Now to the FOOD - Round Top has the BEST food/drinks on every corner. From iced coffees to sangria to margaritas - they have you covered. Walk around with your favorite beverage as you shop. Or, want a juicy burger? A sweet treat? Barbecue? They have it all - no worries either because you will be walking so much, you'll work it off! Here are a few favorites.

Fredericksburg Mini-Donut Co.
Royer's Café at Zapp Hall
Lone Star BBQ in Warrenton

Royer's permanent location is in Round Top, but during the show, they are set up at Zapp Hall. Enjoy dinner under the stars while enjoying live music and dancing. Try the steak tenderloin or penne pasta. As for Lone Star, get their grilled chicken sandwich. Eat there or get it to go - and eat lunch early or they run out of chicken! You also can't go wrong with their burgers.

FIVE - Save the dates

The Spring 2017 dates are up so start making plans. I have already reached out to my buddies and booked our accommodations. We would love to see you there!

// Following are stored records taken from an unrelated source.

-- ==== Sys2Proof/Tests/Slice0.lean ====
section
/-! SUPPORT. Tests of the model, each from a vector of 95_test_vectors.md or a field table of 30_encoding.md, and for
every statement with hypotheses a witness that meets them together. -/

namespace Sys2Proof.Tests

open Sys2Proof.Machine Sys2Proof.Claims

/-! ### Helpers -/

/-- A request. -/
def requestOf (w : CmdWord) (v : Value) (offset : Nat) (buf : Option Nat) : Request :=
  { cmd := w, value := v, offset := BitVec.ofNat 32 offset, buf := buf }

/-- DEFAULT_LE `le`, these caller buffers, and these inputs pending. -/
def pendingState (le : Bool) (bufs : List (List Byte)) (inputs : List HostInput) : State :=
  { State.resetWith le with mem := bufs.map Buffer.ofBytes, pending := inputs }

/-- One command pending. -/
def ready (le : Bool) (bufs : List (List Byte)) (r : Request) : State :=
  pendingState le bufs [.command r []]

/-- The same state with the request latched, as a meaning finds it. -/
def held (le : Bool) (bufs : List (List Byte)) (r : Request) : State :=
  { pendingState le bufs [] with request := some r }

/-- The next state of an outcome. -/
def nextOf (o : Outcome) : Option State :=
  match o with
  | .next t => some t
  | .fault _ => none
  | .refused _ => none

/-- Whether an outcome is a refusal. -/
def refuses (o : Outcome) : Bool :=
  match o with
  | .next _ => false
  | .fault _ => false
  | .refused _ => true

/-- The buffers and the response after an outcome. -/
def seen (o : Outcome) : Option (List (List Byte) × Option Response) :=
  (nextOf o).map (fun t => (t.mem.map Buffer.toBytes, t.response))

/-- The response after an outcome, where bytes of the buffers are draws. -/
def answer (o : Outcome) : Option Response :=
  (nextOf o).bind (fun t => t.response)

/-- One step of DEFAULT_LE `le` with one command pending. -/
def run (le : Bool) (bufs : List (List Byte)) (r : Request) : Outcome :=
  step (ready le bufs r)

/-- An assembler line. -/
def line (i : Instr) (buf offset : Option Nat) (v : Option AsmValue) : AsmLine :=
  { instr := i, buf := buf, offset := offset, value := v }

/-- Four AA bytes. -/
def fourAA : List Byte := [0xAA, 0xAA, 0xAA, 0xAA]

/-- ENC.U16 of 0x1234 at offset 1, BE: the request most witnesses use. -/
def encRequest : Request := requestOf 0x1080 0x1234 1 (some 0)

/-- That request pending, over four AA bytes with the default BE. -/
def encReady : State := ready false [fourAA] encRequest

/-- The same, after an earlier command. -/
def encReadyLater : State := { encReady with seq := 3, response := some okAlone }

/-- That request latched. -/
def encHeld : State := held false [fourAA] encRequest

/-- Two accesses that overlap it and each other in time, the second ending at BUF_LEN and lasting past the command. -/
def twoAccesses : List AgentEvent := [.begins 1 (.writes 0 1 [7, 8]), .begins 2 (.reads 0 0 4), .returns 1]

/-- That request pending with those accesses, and a reset after it. -/
def encRaced : State := pendingState false [fourAA] [.command encRequest twoAccesses, .reset]

/-- That request pending, while a write to byte 3, past its span, is in flight. -/
def encBeside : State := { encReady with inFlight := [{ agent := 1, access := .writes 0 3 [7], raced := [] }] }

/-- The bytes at these indexes of the first buffer, after a number of steps. -/
def bytesAfter (n : Nat) (s : State) (js : List Nat) : Option (List Byte) :=
  (nextOf (steps n s)).bind (fun t => (t.mem[0]?).map (fun b => js.map b.read))

/-- The bytes 01 to 0A. -/
def oneToTen : List Byte := [1, 2, 3, 4, 5, 6, 7, 8, 9, 10]

/-! ### Well-formed command words (30_encoding.md R55): an ill-formed word for each check -/

theorem test_wf_accepts :
    Instr.wf (.encU32 (some .be)) = true ∧ Instr.wf .qend = true ∧
      (Fields.ofWord 0x4980).legal = true := by
  decide

/-- V-E8. -/
theorem test_wf_refuses_reserved_bits :
    (Fields.ofWord 0x1201).reservedBitsClear = false ∧ (Fields.ofWord 0x1201).legal = false := by
  decide

/-- V-E6. -/
theorem test_wf_refuses_endian_without_select :
    (Fields.ofWord 0x1040).endianSelectOk = false ∧ (Fields.ofWord 0x1040).legal = false := by
  decide

/-- V-E5, V-E11. -/
theorem test_wf_refuses_reserved_op :
    (Fields.ofWord 0x0000).opOk = false ∧ (Fields.ofWord 0x0000).legal = false ∧
      (Fields.ofWord 0x6000).legal = false ∧ (Fields.ofWord 0xF000).legal = false := by
  decide

/-- V-E7, V-E9, V-E10. -/
theorem test_wf_refuses_columns :
    (Fields.ofWord 0x3A00).columnsOk = false ∧ (Fields.ofWord 0x4400).columnsOk = false ∧
      (Fields.ofWord 0x5100).columnsOk = false ∧ (Fields.ofWord 0x5080).columnsOk = false ∧
      (Fields.ofWord 0x5200).columnsOk = false := by
  decide

/-- V-E7, V-E9, V-E10. -/
theorem test_wf_refuses_columns_as_illegal :
    (Fields.ofWord 0x3A00).legal = false ∧ (Fields.ofWord 0x4400).legal = false ∧
      (Fields.ofWord 0x5100).legal = false ∧ (Fields.ofWord 0x5080).legal = false ∧ (Fields.ofWord 0x5200).legal =
        false := by
  decide

/-! ### Decoding: every command by a word written out from the field table, OP WID S ESEL ELE RSV -/

/-- 30_encoding.md R48 to R51, R59. -/
theorem test_decode_enc :
    decode 0b0001_000_0_0_0_000000 = .ok (.encU16 none) ∧
      decode 0b0001_000_1_1_0_000000 = .ok (.encS16 (some .be)) ∧
      decode 0b0001_001_0_1_1_000000 = .ok (.encU32 (some .le)) ∧
      decode 0b0001_001_1_0_0_000000 = .ok (.encS32 none) ∧
      decode 0b0001_010_0_1_0_000000 = .ok (.encU64 (some .be)) ∧
      decode 0b0001_010_1_1_1_000000 = .ok (.encS64 (some .le)) ∧
      decode 0b0001_011_0_0_0_000000 = .ok (.encU128 none) ∧
      decode 0b0001_011_1_1_0_000000 = .ok (.encS128 (some .be)) ∧
      decode 0b0001_100_0_1_1_000000 = .ok (.encU256 (some .le)) ∧
      decode 0b0001_100_1_0_0_000000 = .ok (.encS256 none) := by
  decide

But, take note - the shows do begin on different dates based on location. For example, Warrenton Fields open early while Zapp Hall and Dillard's don't open until the second week. Check out this map so you can see the vastness of antiques week.


Even if you can't get away from the kids, wrap up your sweet babe or load the kids in the wagon - it is kid friendly. PIN THIS and start your planning. If you are not close, you can fly into Austin or Houston and get there just as fast. Trust me, it's worth the trip.

Be blessed, my friends, and happy shopping!